Hemophagocytic lymphohistiocytosis (HLH) is a life-threatening disorder marked by massive cytokine release from macrophage and T-cell activation. Hallmarks include fever, splenomegaly, cytopenias, hypertriglyceridemia, hypofibrinogemia, and elevations in ferritin and soluble IL-2 receptor. Given the association of HLH with inflammation and glucocorticoid therapy, the development of hyperglycemia is not unexpected. Descriptions of the prevalence of secondary diabetes in youth diagnosed with HLH are lacking. Retrospective review from 2010 through 2019 of hospitalized youth 0-21 years diagnosed with HLH. The primary outcome of interest was the development of secondary diabetes, defined as a serum glucose 200 mg/dL or higher necessitating insulin therapy.

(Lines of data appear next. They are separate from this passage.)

/-! ### Page responses and the fault log (R410, R411) -/

/-- What a response does for one request; a copy's names the lowest band that issued it (R411). -/
def State.answerPage (s : State) (f : Nat) (decline : Bool) (r : PageReq) : State :=
  match r.band, r.copy with
  | some n, _ =>
    if decline then s.failTrap r.block n r.trap
    else s.modBand r.block n fun x => { x with
      lanes := x.lanes.map fun l => if l.st = .blocked (.page r.tag) then { l with st := .ready } else l }
  | none, some c =>
    if decline then
      s.failTrap r.block ((((s.blk r.block).bind fun b => b.copies.find? fun d => d.id == c).map fun d =>
        lowest d.issuers).getD 0) r.trap true
    else s.modBlk r.block fun b => { b with
      copies := b.copies.map fun d => if d.id = c ∧ d.st = .waiting r.tag then { d with st := .moving } else d }
  | none, none =>
    match decline, s.grid r.block with
    | true, some g => s.failGrid r.block 8 (g.argRecord r.trap)
    | _, _ => s

/-- `PRSP` (R410): a response with a tag that no request has answers nothing. -/
def execPrsp (a : Via) (v : Word) (s : State) : Host.Outcome State Fault Refusal :=
  let x := s.fn a.fn
  let tag := v.toNat % 2 ^ 16
  let t := s.setFn a.fn { x with prspReg := v &&& 0x1FFFF, pageReqs := x.pageReqs.filter fun r => r.tag != tag }
  s.hostAccess a
    (.next ((x.pageReqs.filter fun r => r.tag == tag).foldl (fun s r => s.answerPage a.fn (v.getLsbD 16) r) t))

/-- FLOGCTL after a write (R411). -/
def flogCtlWrite (old v : Word) : Word :=
  let en := old.getLsbD 0
  let new := (v.extractLsb' 2 4).toNat
  let logn := if !en && 4 ≤ new && new ≤ 12 then new else (old.extractLsb' 2 4).toNat
  BitVec.ofNat 32 ((v.getLsbD 0 && 4 ≤ logn && logn ≤ 12).toNat + (old.getLsbD 1 && !v.getLsbD 1).toNat * 2 + logn * 4)

/-- `FLOGCTL_WRITE` (R411). -/
def execFlogctlWrite (a : Via) (v : Word) (s : State) : Host.Outcome State Fault Refusal :=
  s.hostAccess a <| .next (s.modFn a.fn fun x => { x with flogCtl := flogCtlWrite x.flogCtl v })

/-! ### KEYMAP and keys (R505) -/

/-- The partitions (R499). -/
def numFns : Nat := 64

/-- An entry as a write leaves it: bit 0 is fixed. -/
def keymapEntry (p : Nat) (v : DWord) : DWord := if p = 0 then v ||| 1 else v &&& ~~~(1 : DWord)

/-- Generates a key for each KEYID that has none (R505). -/
def State.newKeys (s : State) (m : DWord) : State :=
  ((List.range 64).filter fun k => m.getLsbD k && (tget s.root.keyGen k).isNone).foldl (fun s k =>
    { s with root := { s.root with keyGen := tset s.root.keyGen k s.root.nextGen, nextGen := s.root.nextGen + 1 } }) s

/-- Generates new keys for all KEYIDs of a partition (R505). -/
def State.regenKeys (s : State) (p : Nat) : State :=
  let m := (tget s.pf.keymap p).getD 0
  ((List.range 64).filter fun k => m.getLsbD k).foldl (fun s k =>
    { s with root := { s.root with keyGen := tset s.root.keyGen k s.root.nextGen, nextGen := s.root.nextGen + 1 } }) s

/-! ### TDISP (R504, R507) -/

/-- ERROR, or a return to CONFIG_UNLOCKED: the function's grids fail with status 6, its queues are disabled, its keys are
new, its policy is zero. -/
def State.unlock (s : State) (f : Nat) (st : Tdisp) : State :=
  let lids := (s.grids.filter fun g => g.2.fn == f && g.2.st == .accepted).map (·.1)
  let s := lids.foldl (fun s l => s.markFailed l 6) s
  let s := s.modFn f fun x =>
    { x with
      tdisp := st, policyKey := none, policy := 0
      queues := x.queues.map fun q => (q.1, if q.2.en then { q.2 with lqctl := q.2.lqctl &&& ~~~(1 : Word) } else q.2) }
  s.regenKeys f

/-- `KEYMAP_WRITE` (R504, R505): a change of a locked function's entry moves its interface to ERROR. -/
def execKeymapWrite (p : Nat) (v : DWord) (s : State) : Host.Outcome State Fault Refusal :=
  let new := keymapEntry p v
  let clash := s.pf.keymap.any fun e => e.1 != p && e.2 &&& new != 0
  if numFns ≤ p then notNow "KEYMAP_WRITE"
  else if clash then .next s
  else
    let old := (tget s.pf.keymap p).getD 0
    let s := { s with pf := { s.pf with keymap := tset s.pf.keymap p new } }.newKeys new
    .next (if s.locked p && old != new then s.unlock p .error else s)
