-- ==== Sys2Proof/Machine/Int.lean ====
section
/-! DEFINITION. Groups 0 and 1: integer arithmetic, logic and bits (R125 to R135). -/

namespace Sys2Proof.Machine

open Sys2Proof

/-- Two integer sources (R126). -/
def alu2 (i : Instr) (o : Int2) (s : State) (f : DWord → DWord → DWord) : Host.Outcome State Fault Refusal :=
  runAlu i s fun e => .vW o.t.w64 o.d (f (e.srcW o.t.w64 o.a) (e.srcW o.t.w64 o.b))

/-- One integer source. -/
def alu1 (i : Instr) (o : Int1) (s : State) (f : DWord → DWord) : Host.Outcome State Fault Refusal :=
  runAlu i s fun e => .vW o.t.w64 o.d (f (e.srcW o.t.w64 o.a))

/-- A source and an immediate (R124). -/
def aluI (i : Instr) (o : IntI) (s : State) (f : DWord → DWord → DWord) : Host.Outcome State Fault Refusal :=
  runAlu i s fun e => .vW o.t.w64 o.d (f (e.srcW o.t.w64 o.a) (immI o.t o.imm))

/-- A saturating sum or difference (R122, R126). -/
def aluSat (i : Instr) (o : Int2) (s : State) (sub : Bool) : Host.Outcome State Fault Refusal :=
  runAlu i s fun e =>
    let r := isat sub o.t (e.srcW o.t.w64 o.a) (e.srcW o.t.w64 o.b)
    .vW o.t.w64 o.d r.val r.cs

/-- Three integer sources. -/
def alu3 (i : Instr) (o : Int3) (s : State) (f : DWord → DWord → DWord → DWord) : Host.Outcome State Fault Refusal :=
  runAlu i s fun e => .vW o.t.w64 o.d (f (e.srcW o.t.w64 o.a) (e.srcW o.t.w64 o.b) (e.vW o.t.w64 o.c))

/-- Two sources of a logic instruction (R130). -/
def log2 (i : Instr) (o : Log2) (s : State) (f : DWord → DWord → DWord) : Host.Outcome State Fault Refusal :=
  runAlu i s fun e => .vW o.w64 o.d (f (e.srcW o.w64 o.a) (e.srcW o.w64 o.b))

/-- A logic instruction with an immediate. -/
def logI (i : Instr) (o : LogI) (s : State) (f : DWord → DWord → DWord) : Host.Outcome State Fault Refusal :=
  runAlu i s fun e => .vW o.w64 o.d (f (e.srcW o.w64 o.a) (immB o.imm))

/-- A shift: the count is one 32-bit source (R131). -/
def sh2 (i : Instr) (o : Log2) (s : State) (op : ShOp) : Host.Outcome State Fault Refusal :=
  runAlu i s fun e => .vW o.w64 o.d (shift op o.w64 (e.srcW o.w64 o.a) (e.src o.b))

/-- A shift by an immediate. -/
def shI (i : Instr) (o : LogI) (s : State) (op : ShOp) : Host.Outcome State Fault Refusal :=
  runAlu i s fun e => .vW o.w64 o.d (shift op o.w64 (e.srcW o.w64 o.a) o.imm)

/-- A count (R131): a 32-bit result of either width. -/
def cnt1 (i : Instr) (o : Log1) (s : State) (f : Bool → DWord → Word) : Host.Outcome State Fault Refusal :=
  runAlu i s fun e => .v32 o.d (f o.w64 (e.srcW o.w64 o.a))

/-- `iadd` -/
def execIadd (h : Hdr) (o : Int2) (s : State) : Host.Outcome State Fault Refusal :=
  alu2 (.iadd h o) o s (iop .add o.t)

/-- `isub` -/
def execIsub (h : Hdr) (o : Int2) (s : State) : Host.Outcome State Fault Refusal :=
  alu2 (.isub h o) o s (iop .sub o.t)

/-- `imul` -/
def execImul (h : Hdr) (o : Int2) (s : State) : Host.Outcome State Fault Refusal :=
  alu2 (.imul h o) o s (iop .mul o.t)

/-- `imulh` -/
def execImulh (h : Hdr) (o : Int2) (s : State) : Host.Outcome State Fault Refusal :=
  alu2 (.imulh h o) o s (iop .mulh o.t)

/-- `imin` -/
def execImin (h : Hdr) (o : Int2) (s : State) : Host.Outcome State Fault Refusal :=
  alu2 (.imin h o) o s (iop .min o.t)

/-- `imax` -/
def execImax (h : Hdr) (o : Int2) (s : State) : Host.Outcome State Fault Refusal :=
  alu2 (.imax h o) o s (iop .max o.t)

/-- `idiv` -/
def execIdiv (h : Hdr) (o : Int2) (s : State) : Host.Outcome State Fault Refusal :=
  alu2 (.idiv h o) o s (iop .div o.t)

/-- `irem` -/
def execIrem (h : Hdr) (o : Int2) (s : State) : Host.Outcome State Fault Refusal :=
  alu2 (.irem h o) o s (iop .rem o.t)

/-- `iadd imm` -/
def execIaddImm (h : Hdr) (o : IntI) (s : State) : Host.Outcome State Fault Refusal :=
  aluI (.iaddImm h o) o s (iop .add o.t)

/-- `isub imm` -/
def execIsubImm (h : Hdr) (o : IntI) (s : State) : Host.Outcome State Fault Refusal :=
  aluI (.isubImm h o) o s (iop .sub o.t)

/-- `imul imm` -/
def execImulImm (h : Hdr) (o : IntI) (s : State) : Host.Outcome State Fault Refusal :=
  aluI (.imulImm h o) o s (iop .mul o.t)

/-- `imin imm` -/
def execIminImm (h : Hdr) (o : IntI) (s : State) : Host.Outcome State Fault Refusal :=
  aluI (.iminImm h o) o s (iop .min o.t)

/-- `imax imm` -/
def execImaxImm (h : Hdr) (o : IntI) (s : State) : Host.Outcome State Fault Refusal :=
  aluI (.imaxImm h o) o s (iop .max o.t)

/-- `idiv imm` -/
def execIdivImm (h : Hdr) (o : IntI) (s : State) : Host.Outcome State Fault Refusal :=
  aluI (.idivImm h o) o s (iop .div o.t)

/-- `irem imm` -/
def execIremImm (h : Hdr) (o : IntI) (s : State) : Host.Outcome State Fault Refusal :=
  aluI (.iremImm h o) o s (iop .rem o.t)

/-- `ineg` -/
def execIneg (h : Hdr) (o : Int1) (s : State) : Host.Outcome State Fault Refusal :=
  alu1 (.ineg h o) o s (ineg o.t)

/-- `iabs` -/
def execIabs (h : Hdr) (o : Int1) (s : State) : Host.Outcome State Fault Refusal :=
  alu1 (.iabs h o) o s (iabs o.t)

/-- `iaddsat` -/
def execIaddsat (h : Hdr) (o : Int2) (s : State) : Host.Outcome State Fault Refusal :=
  aluSat (.iaddsat h o) o s false

/-- `isubsat` -/
def execIsubsat (h : Hdr) (o : Int2) (s : State) : Host.Outcome State Fault Refusal :=
  aluSat (.isubsat h o) o s true

/-- `icmp` -/
def execIcmp (h : Hdr) (o : Cmp2) (s : State) : Host.Outcome State Fault Refusal :=
  runAlu (.icmp h o) s fun e => .pr o.p (icmpB o.t o.cc (e.srcW o.t.w64 o.a) (e.srcW o.t.w64 o.b))

/-- `icmp imm` -/
def execIcmpImm (h : Hdr) (o : CmpI) (s : State) : Host.Outcome State Fault Refusal :=
  runAlu (.icmpImm h o) s fun e => .pr o.p (icmpB o.t o.cc (e.srcW o.t.w64 o.a) (immI o.t o.imm))

/-- `imad` -/
def execImad (h : Hdr) (o : Int3) (s : State) : Host.Outcome State Fault Refusal :=
  alu3 (.imad h o) o s (imad o.t)

/-- `iclamp` -/
def execIclamp (h : Hdr) (o : Int3) (s : State) : Host.Outcome State Fault Refusal :=
  alu3 (.iclamp h o) o s (iclamp o.t)

/-- `imadw` -/
def execImadw (h : Hdr) (o : Int3) (s : State) : Host.Outcome State Fault Refusal :=
  runAlu (.imadw h o) s fun e =>
    .v64 o.d (imadw o.t ((e.src o.a).setWidth 64) ((e.src o.b).setWidth 64) (e.v64 o.c))

/-- `and` -/
def execAnd (h : Hdr) (o : Log2) (s : State) : Host.Outcome State Fault Refusal :=
  log2 (.and h o) o s (lop .and o.w64)

/-- `or` -/
def execOr (h : Hdr) (o : Log2) (s : State) : Host.Outcome State Fault Refusal :=
  log2 (.or h o) o s (lop .or o.w64)

/-- `xor` -/
def execXor (h : Hdr) (o : Log2) (s : State) : Host.Outcome State Fault Refusal :=
  log2 (.xor h o) o s (lop .xor o.w64)

/-- `andn` -/
def execAndn (h : Hdr) (o : Log2) (s : State) : Host.Outcome State Fault Refusal :=
  log2 (.andn h o) o s (lop .andn o.w64)

/-- `and imm` -/
def execAndImm (h : Hdr) (o : LogI) (s : State) : Host.Outcome State Fault Refusal :=
  logI (.andImm h o) o s (lop .and o.w64)

/-- `or imm` -/
def execOrImm (h : Hdr) (o : LogI) (s : State) : Host.Outcome State Fault Refusal :=
  logI (.orImm h o) o s (lop .or o.w64)

/-- `xor imm` -/
def execXorImm (h : Hdr) (o : LogI) (s : State) : Host.Outcome State Fault Refusal :=
  logI (.xorImm h o) o s (lop .xor o.w64)

/-- `shl` -/
def execShl (h : Hdr) (o : Log2) (s : State) : Host.Outcome State Fault Refusal :=
  sh2 (.shl h o) o s .shl

/-- `shl imm` -/
def execShlImm (h : Hdr) (o : LogI) (s : State) : Host.Outcome State Fault Refusal :=
  shI (.shlImm h o) o s .shl

/-- `shr` -/
def execShr (h : Hdr) (o : Log2) (s : State) : Host.Outcome State Fault Refusal :=
  sh2 (.shr h o) o s .shr

/-- `shr imm` -/
def execShrImm (h : Hdr) (o : LogI) (s : State) : Host.Outcome State Fault Refusal :=
  shI (.shrImm h o) o s .shr

/-- `sar` -/
def execSar (h : Hdr) (o : Log2) (s : State) : Host.Outcome State Fault Refusal :=
  sh2 (.sar h o) o s .sar

/-- `sar imm` -/
def execSarImm (h : Hdr) (o : LogI) (s : State) : Host.Outcome State Fault Refusal :=
  shI (.sarImm h o) o s .sar

/-- `rol` -/
def execRol (h : Hdr) (o : Log2) (s : State) : Host.Outcome State Fault Refusal :=
  sh2 (.rol h o) o s .rol

/-- `rol imm` -/
def execRolImm (h : Hdr) (o : LogI) (s : State) : Host.Outcome State Fault Refusal :=
  shI (.rolImm h o) o s .rol

/-- `ror` -/
def execRor (h : Hdr) (o : Log2) (s : State) : Host.Outcome State Fault Refusal :=
  sh2 (.ror h o) o s .ror

/-- `ror imm` -/
def execRorImm (h : Hdr) (o : LogI) (s : State) : Host.Outcome State Fault Refusal :=
  shI (.rorImm h o) o s .ror

/-- `not` -/
def execNot (h : Hdr) (o : Log1) (s : State) : Host.Outcome State Fault Refusal :=
  runAlu (.not h o) s fun e => .vW o.w64 o.d (cut o.w64 (~~~(e.srcW o.w64 o.a)))

/-- `brev` -/
def execBrev (h : Hdr) (o : Log1) (s : State) : Host.Outcome State Fault Refusal :=
  runAlu (.brev h o) s fun e => .vW o.w64 o.d (brev o.w64 (e.srcW o.w64 o.a))

/-- `popc` -/
def execPopc (h : Hdr) (o : Log1) (s : State) : Host.Outcome State Fault Refusal :=
  cnt1 (.popc h o) o s popc

/-- `clz` -/
def execClz (h : Hdr) (o : Log1) (s : State) : Host.Outcome State Fault Refusal :=
  cnt1 (.clz h o) o s clz

/-- `ctz` -/
def execCtz (h : Hdr) (o : Log1) (s : State) : Host.Outcome State Fault Refusal :=
  cnt1 (.ctz h o) o s ctz

/-- `bperm` -/
def execBperm (h : Hdr) (o : Bin) (s : State) : Host.Outcome State Fault Refusal :=
  runAlu (.bperm h o) s fun e => .v32 o.d (bperm (e.src64 o.a) (e.src o.b))

/-- `clmul.lo` -/
def execClmulLo (h : Hdr) (o : Bin) (s : State) : Host.Outcome State Fault Refusal :=
  runAlu (.clmulLo h o) s fun e => .v64 o.d (clmul false (e.src64 o.a) (e.src64 o.b))

/-- `clmul.hi` -/
def execClmulHi (h : Hdr) (o : Bin) (s : State) : Host.Outcome State Fault Refusal :=
  runAlu (.clmulHi h o) s fun e => .v64 o.d (clmul true (e.src64 o.a) (e.src64 o.b))

/-- `lop3` -/
def execLop3 (h : Hdr) (o : Lop3) (s : State) : Host.Outcome State Fault Refusal :=
  runAlu (.lop3 h o) s fun e => .vW o.w64 o.d (lop3 o.w64 o.lut (e.srcW o.w64 o.a) (e.srcW o.w64 o.b) (e.vW o.w64 o.c))

/-- `fsh` -/
def execFsh (h : Hdr) (o : Fsh) (s : State) : Host.Outcome State Fault Refusal :=
  runAlu (.fsh h o) s fun e => .v32 o.d (fsh o.right (e.src o.a) (e.src o.b) (e.v o.c))

/-- `bfe` -/
def execBfe (h : Hdr) (o : Bfe) (s : State) : Host.Outcome State Fault Refusal :=
  runAlu (.bfe h o) s fun e => .vW o.t.w64 o.d (bfe o.t o.pos o.len (e.srcW o.t.w64 o.a))

/-- `bfi` -/
def execBfi (h : Hdr) (o : Bfi) (s : State) : Host.Outcome State Fault Refusal :=
  runAlu (.bfi h o) s fun e => .vW o.w64 o.d (bfi o.w64 o.pos o.len (e.srcW o.w64 o.a) (e.srcW o.w64 o.b))

end Sys2Proof.Machine
end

Of 28 patients with HLH, 36 % (n=10) developed secondary diabetes. The only risk factor associated with secondary diabetes was an infectious cause of HLH (60 % vs. 27.8 %, p 0.041). Intravenous regular insulin was used in 80 % of patients with a mean duration of 9.5days (2-24days). Most (70 %) needed insulin within 5days of starting steroids. Stays in the ICU were longer (median 20 vs. 3days, p 0.007) and intubation more likely (90 vs. 45 %, p 0.041) among those with secondary diabetes. Mortality was high (16-30 %) regardless of insulin use (p 0.634). One-third of hospitalized pediatric patients with HLH developed secondary diabetes requiring insulin therapy. Insulin is typically started within 5days of initiating steroids, limited to IV infusions, and often is not needed by discharge. Secondary diabetes was associated with longer ICU stays and heightened risk of intubation.